Performance & Scalability
- Use mixed precision only if deterministic support confirmed (`torch.backends.cuda.matmul.allow_tf32 = False`).
- Benchmark scripts log CPU/GPU specs (`nvidia-smi --query-gpu=name,driver_version`);
attach as MLflow artifacts.
- Use `onnxruntime` reproducibility mode (`--disable_mem_pattern --enable_cpu_mem_arena 0`).
Security & Compliance
- Strip PII from logs; use hash or surrogate keys.
- Store secrets in HashiCorp Vault; never embed in code or DVC files.
- All artefacts scanned by Trivy in CI before registry push.
Documentation
- Auto-generate experiment cards (`mlflow run ... --entry-point gen_card`).
- `docs/` contains Jupyter notebooks; executed in CI with `papermill` to ensure they run headless.

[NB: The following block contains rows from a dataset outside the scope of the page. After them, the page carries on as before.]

-- ==== Sys2Proof/Config.lean ====
section
/-! DEFINITION. The parameters of a model of the block (R6), and the free values: constants without a body that
stand for what the sink and the image source decide and for what the spec leaves without a value. -/

namespace Sys2Proof

/-- The PrinterProfile (R21). -/
structure Profile where
  dotWidth : Nat
  maxHeight : Nat
deriving DecidableEq, Repr

/-- ROUNDING (R6, R153, R171). -/
inductive Rounding where
  | exactHalfEven
  | binary64Reference
deriving DecidableEq, Repr

/-- WIDTH_FIT (R6, R164). -/
inductive WidthFit where
  | padUp
  | floorResize
  | cropTrailing
deriving DecidableEq, Repr

/-- HEADER_OVERFLOW (R6, R165). -/
inductive HeaderOverflow where
  | preserve
  | reject
  | clamp
deriving DecidableEq, Repr

/-- TEXT_SIZE_MASKING (R6, R117). -/
inductive TextSizeMasking where
  | perNibble
  | combinedByte
deriving DecidableEq, Repr

/-- The parameters of R6. The three OPEN widths are `none` for the model's own unbounded port. -/
structure Config where
  profile : Profile
  rounding : Rounding
  widthFit : WidthFit
  headerOverflow : HeaderOverflow
  textSizeMasking : TextSizeMasking
  lineBreak : List Nat
  placeholderByte : Byte
  feedCountBits : Option Nat
  imageDimBits : Option Nat
  textMaxLen : Option Nat
deriving DecidableEq, Repr

/-- The default of every parameter, as R6's table gives it. DESIGN CHOICE (log entry 14): the OPEN widths are absent. -/
def Config.default : Config where
  profile := ⟨384, 2000⟩
  rounding := .exactHalfEven
  widthFit := .padUp
  headerOverflow := .preserve
  textSizeMasking := .perNibble
  lineBreak := [0x0A]
  placeholderByte := 0x3F
  feedCountBits := none
  imageDimBits := none
  textMaxLen := none

/-- What the sink answers to an offered byte (R55): `Accepted`, or `Failed`, and then whether the failed byte
reached the printer all the same. -/
inductive SinkAnswer where
  | accepted
  | failed (delivered : Bool)
deriving DecidableEq, Repr, Inhabited

/-- Free value: the sink's answer where no script gives it (R6 SINK, R55), by draw number, sink history and byte.
DESIGN CHOICE (log entry 3). -/
opaque Config.sinkAnswer : Nat → List Byte → Byte → SinkAnswer

/-- Free value: the pixel (x, y) that `Resize(img, w, h)` gives on the call with this number (R6 RESIZE, R156).
Arguments: call number, image, w, h, x, y. DESIGN CHOICE (log entry 4). -/
opaque Config.resizedPixel : Nat → Image → Nat → Nat → Nat → Nat → Pixel

/-- Free value: a pixel read where R52 defines none. Arguments: image, x, y. DESIGN CHOICE (log entry 12). -/
opaque Config.undefinedPixel : Image → Nat → Nat → Pixel

/-- Free value: the height or width R171 computes when a binary64 result overflows. Arguments: the two factors and
the divisor, as in `a × (b / c)`. DESIGN CHOICE (log entry 11). -/
opaque Config.binary64Overflow : Nat → Nat → Nat → Nat

end Sys2Proof
end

- Use Open Data License statements in README for each dataset.
Common Pitfalls & Guardrails
- Forgetting to fix CUDA seed → add `pre-commit` hook checking for `set_global_seed()`.
- Drift between data and code → CI compares `dvc.lock` against latest remote.
- Non-deterministic augmentation (e.g., Albumentations `p=0.5`) → configure with fixed RNG.
- Divergent envs across OS → container is single source of truth; local conda only for dev.